Unsurprisingly, if we plot the points with different colors according to their labels, we don't get a very satisfying result:

In [288]:
n = ex1.n_clusters_
labels = ex1.labels_

norm = plt.Normalize(vmin=0, vmax=n-1)

ax.cla()
ax.scatter(*zip(*p1), c=cmap(norm(labels)));
fig
Out[288]:

This is the reason why running the algorithm for different values of the parameters is a good idea, specially if the algorithm produces persistance diagrams with several green dots (i.e. connected components) near the bottom-left part (i.e. low, isolated peaks).

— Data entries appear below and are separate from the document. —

-- ==== Sys2Proof/Machine/Fit.lean ====
section
/-! DEFINITION. What fits where (R275, R276, R319, R320), kernel descriptors (R75), handing rows to a group (R269),
starting a workgroup (R77, R253, R257, R302). -/

namespace Sys2Proof.Machine

/-! ### Kernel descriptors (R75) -/

def dEntry (b : List Byte) : Nat := field b 63 0
def dRows (b : List Byte) : Nat := field b 111 96
def dNgrp (b : List Byte) : Nat := field b 119 112
def dSgran (b : List Byte) : Nat := field b 127 120
def dAccm (b : List Byte) : BitVec 4 := BitVec.ofNat 4 (field b 131 128)
def dTilem (b : List Byte) : BitVec 8 := BitVec.ofNat 8 (field b 143 136)
def dIdem (b : List Byte) : Bool := field b 144 144 = 1
def dRoles (b : List Byte) : Nat := field b 191 160
def dSpill (b : List Byte) : Nat := field b 223 192

/-- The distributor refuses a descriptor (R75). -/
def dBad (b : List Byte) : Bool :=
  field b 159 152 ≠ 1 || field b 511 224 ≠ 0 || field b 151 145 ≠ 0 || field b 135 132 ≠ 0 ||
  field b 95 64 ≠ 0 ||
  dRows b % 8 ≠ 0 || dRows b < 8 || 1024 < dRows b || dNgrp b < 1 || 16 < dNgrp b || 16 < dSgran b ||
  (List.range 16).any (fun g =>
    let r := dRoles b / 2 ^ (2 * g) % 4
    if g < dNgrp b then r = 3 else r ≠ 0) ||
  4096 < dSpill b || dEntry b % 4 ≠ 0

/-! ### Room on a core (R320) -/

/-- What a core has free: resident workgroups, granules, tiles and accumulators held, rows and group places per
slot; and the groups resident on each. -/
structure Room where
  wgs : Nat := 0
  gran : Nat := 16
  tiles : BitVec 8 := 0
  accs : BitVec 4 := 0
  rows : List Nat := [1024, 1024, 1024, 1024]
  places : List Nat := [16, 16, 16, 16]
  groups : List Nat := [0, 0, 0, 0]
deriving DecidableEq, Repr

/-- What a workgroup asks for: rows of its groups by index (none for a group that has retired), granules, tiles,
accumulators; `absent`: groups that only a relay commit will start, and that are not resident (R226). -/
structure Need where
  rows : List (Option Nat)
  gran : Nat
  tiles : BitVec 8
  accs : BitVec 4
  absent : List Nat := []
deriving DecidableEq, Repr

/-- A descriptor's needs. -/
def dNeed (b : List Byte) : Need :=
  { rows := List.replicate (dNgrp b) (some (dRows b)), gran := dSgran b, tiles := dTilem b, accs := dAccm b }

/-- Rows and places that groups take on slot k from base slot b. -/
def Need.onSlot (n : Need) (b k : Nat) : Nat × Nat :=
  ((List.range n.rows.length).zip n.rows).foldl (fun t e =>
    match e.2 with
    | some r => if (b + e.1) % 4 = k then (t.1 + r, t.2 + 1) else t
    | none => t) (0, 0)

/-- Groups that come to be resident on slot k from base slot b. -/
def Need.comes (n : Need) (b k : Nat) : Nat :=
  (n.onSlot b k).2 - (n.absent.filter (fun i => (b + i) % 4 = k)).length

/-- The workgroup fits at a base slot. -/
def Room.fitsAt (m : Room) (n : Need) (b : Nat) : Bool :=
  n.gran ≤ m.gran && m.tiles &&& n.tiles = 0 && m.accs &&& n.accs = 0 &&
  [0, 1, 2, 3].all (fun k =>
    let (r, p) := n.onSlot b k
    r ≤ m.rows.getD k 0 && p ≤ m.places.getD k 0)

/-- The room left after it is placed there. -/
def Room.take (m : Room) (n : Need) (b : Nat) : Room :=
  { wgs := m.wgs + 1, gran := m.gran - n.gran, tiles := m.tiles ||| n.tiles, accs := m.accs ||| n.accs,
    rows := [0, 1, 2, 3].map (fun k => m.rows.getD k 0 - (n.onSlot b k).1),
    places := [0, 1, 2, 3].map (fun k => m.places.getD k 0 - (n.onSlot b k).2),
    groups := [0, 1, 2, 3].map (fun k => m.groups.getD k 0 + n.comes b k) }

/-- Resident groups of the most-loaded slot. -/
def Room.load (m : Room) : Nat := m.groups.foldl max 0

/-- The base slot R320 chooses: fewest groups on the most-loaded slot, the lowest on a tie. -/
def Room.base (m : Room) (n : Need) : Option Nat :=
  let better (best : Option Nat) (b : Nat) : Option Nat :=
    if !m.fitsAt n b then best
    else
      match best with
      | none => some b
      | some a => if (m.take n b).load < (m.take n a).load then some b else best
  [0, 1, 2, 3].foldl better none

/-- What a resident workgroup holds, or asks for at a relay commit (R226). -/
def State.needOf (s : State) (wi : Nat) : Need :=
  let w := s.wg wi
  let alloc (g : Nat) : Option Nat :=
    ((w.groups[g]?).bind (fun i =>
      let x := s.group i
      if x.live && x.wg = wi then some x.alloc else none))
  let own : Need :=
    { rows := (List.range w.ngrp).map alloc, gran := w.sgran, tiles := w.tilem, accs := w.accm }
  match w.want with
  | none => own
  | some (r, gr, t, a) =>
    { rows := own.rows.map (fun x => some (max r (x.getD 0))), gran := max own.gran gr, tiles := own.tiles ||| t,
      accs := own.accs ||| a, absent := (List.range w.ngrp).filter (fun i => (alloc i).isNone) }

/-- The room of a core; one workgroup may be left out of the count. -/
def State.room (s : State) (core : Nat) (skip : Option Nat) : Room :=
  (s.wgs.filter (fun e => e.2.core = core && some e.1 ≠ skip)).foldl
    (fun m e => m.take (s.needOf e.1) e.2.base) {}

/-- Cores of a context's partition (R393). -/
def State.partition (s : State) (ctx : Nat) : List Nat :=
  (List.range 128).filter (fun c => (s.cluster (c / 4)).owner = BitVec.ofNat 8 (128 + ctx))

/-- The cores with the fewest resident workgroups among those where a workgroup fits, with the base slots. -/
def bestCores (rooms : List (Nat × Room)) (n : Need) : List (Nat × Nat) :=
  let fits := rooms.filterMap (fun e => (e.2.base n).map (fun b => (e.1, e.2.wgs, b)))
  let least := fits.foldl (fun m e => min m e.2.1) 100000
  (fits.filter (fun e => e.2.1 = least)).map (fun e => (e.1, e.2.2))

/-- Several workgroups placed in one action: core and base slot of each (R275). -/
def placeAll : List (Nat × Room) → List Need → Option (List (Nat × Nat))
  | _, [] => some []
  | rooms, n :: ns =>
    match bestCores rooms n with
    | [] => none
    | (c, b) :: _ =>
      let rooms := rooms.map (fun e => if e.1 = c then (c, e.2.take n b) else e)
      (placeAll rooms ns).map (fun l => (c, b) :: l)

/-- Rooms of a context's partition as they are, and empty. -/
def State.rooms (s : State) (ctx : Nat) : List (Nat × Room) :=
  (s.partition ctx).map (fun c => (c, s.room c none))
def State.emptyRooms (s : State) (ctx : Nat) : List (Nat × Room) := (s.partition ctx).map (fun c => (c, {}))

/-- The test of R276: more workgroups than the empty partition holds at once. -/
def State.notResidable (s : State) (ctx n : Nat) (need : Need) : Bool :=
  64 * (s.partition ctx).length < n || (placeAll (s.emptyRooms ctx) (List.replicate n need)).isNone

/-! ### Handing rows over -/

/-- The lowest free resident index of a slot (R257). -/
def State.freeIndex (s : State) (slot : Nat) : Option Nat :=
  (List.range 16).find? (fun i => !(s.group (slot * 16 + i)).live)

/-- n rows of a slot taken together, with a new generation; none when rows or generations are short (R269). -/
def State.takeRows (s : State) (slot n : Nat) : Option (State × List Nat) :=
  let rows := (s.pool slot).take n
  if rows.length < n then none
  else (s.newGen slot rows).map (fun k => (s.setSlot slot ((s.slot slot).setGens rows k), rows))

/-- A resident group put at the lowest free index of a slot, with its rows: the state and its number. -/
def State.putGroup (s : State) (core b idx : Nat) (rows : Nat) (g : Group) : Option (State × Nat) :=
  let slot := core * 4 + (b + idx) % 4
  match s.freeIndex slot, s.takeRows slot rows with
  | some i, some (s, phys) =>
    let gid := slot * 16 + i
    some (s.setGroup gid { g with live := true, idx := idx, phys := phys, since := s.cycle }, gid)
  | _, _ => none

/-! ### Starting a workgroup -/

/-- A group at its first instruction (R77, R253): g0 holds ARGS; every other register is zero. -/
def Launch.group (x : Launch) (wi now : Nat) : Group :=
  { live := true, ctx := x.ctx, wg := wi, prio := x.prio, super := x.super,
    g := Tab.set 0 [] 0 x.args, splits := [(0, { live := true, pc := BitVec.ofNat 64 (dEntry x.descBytes),
                                                 mask := 0xFFFF_FFFF, readyAt := now, last := now })],
    winSize := dRows x.descBytes, rtop := dRows x.descBytes, shape := x.shape, bucket := x.bucket }

/-- A place for a workgroup's spill areas, which the supervisor chooses (R265; DESIGN CHOICE, log 13): open. -/
def State.openArea (s : State) : DWord :=
  ((Config.freeWord (s.fresh * 2 ^ 16 + 1) ++ Config.freeWord (s.fresh * 2 ^ 16 + 2)) &&& 0x00FF_FFFF_FFFF_F000)

/-- The workgroup a launch starts (R257, R302). -/
def Launch.workgroup (x : Launch) (l core b wgid now : Nat) (area : DWord) : Workgroup :=
  let d := x.descBytes
  { ctx := x.ctx, launch := l, core := core, base := b, wgid := wgid, entry := BitVec.ofNat 64 (dEntry d),
    rowsPer := dRows d, ngrp := dNgrp d, sgran := dSgran d, accm := dAccm d, tilem := dTilem d,
    idem := x.idem, roles := BitVec.ofNat 32 (dRoles d), spill := dSpill d, spillBase := area, started := now }

/-- Groups put one after another: index, rows, state of each. -/
def State.putGroups (core b : Nat) : List (Nat × Nat × Group) → State → Option (State × List (Nat × Nat))
  | [], s => some (s, [])
  | (idx, rows, g) :: l, s =>
    match s.putGroup core b idx rows g with
    | none => none
    | some (s, gid) => (State.putGroups core b l s).map (fun r => (r.1, (idx, gid) :: r.2))

/-- A workgroup placed on a core (R257, R316): its L1 drops every clean line. DEDUCED, log 73. -/
def State.startWorkgroup (s : State) (l core b wgid : Nat) : Option State :=
  let x := s.launch l
  let (wi, s) := s.nextId
  let w := x.workgroup l core b wgid s.time s.openArea
  let gs := (List.range w.ngrp).map (fun i => (i, w.rowsPer, x.group wi s.cycle))
  match State.putGroups core b gs s with
  | none => none
  | some (t, ids) =>
    let t := (t.setWg wi { w with groups := ids.map (·.2) }).l1InvalidateClean core
    some { t with fresh := t.fresh + 1 }

end Sys2Proof.Machine
end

Here is the situation when we increase $r$ to 0.15:

In [290]:
ex1 = Tomato(
        input_type="points",
        metric="euclidean",
        graph_type="radius",
        density_type="KDE",
        n_clusters=2,
        r=0.13,
    )

n = ex1.n_clusters_
print("We obtain " + str(n) + " clusters.")
labels = ex1.fit_predict(p1)
print(ex1.labels_)

print("\nThe persistance diagram looks better, with just two connected components, and two prominent regions:")
ex1.plot_diagram()

print("\nThe graph over which the algorithm runs is:")

plt.plot(X[:,0], X[:,1], 'o')
for i in indices:
    Y = np.zeros((2,2))
    for j in range(len(i)):
        if distances[i[0]][j] < 0.15:
            Y[0][0]= X[i[0]][0]
            Y[1][0]= X[i[0]][1]
            Y[0][1]= X[i[j]][0]
            Y[1][1]= X[i[j]][1]
            plt.plot(Y[0], Y[1], 'ro-')

plt.show()

print("\nAnd the plot of the points according to their label is:")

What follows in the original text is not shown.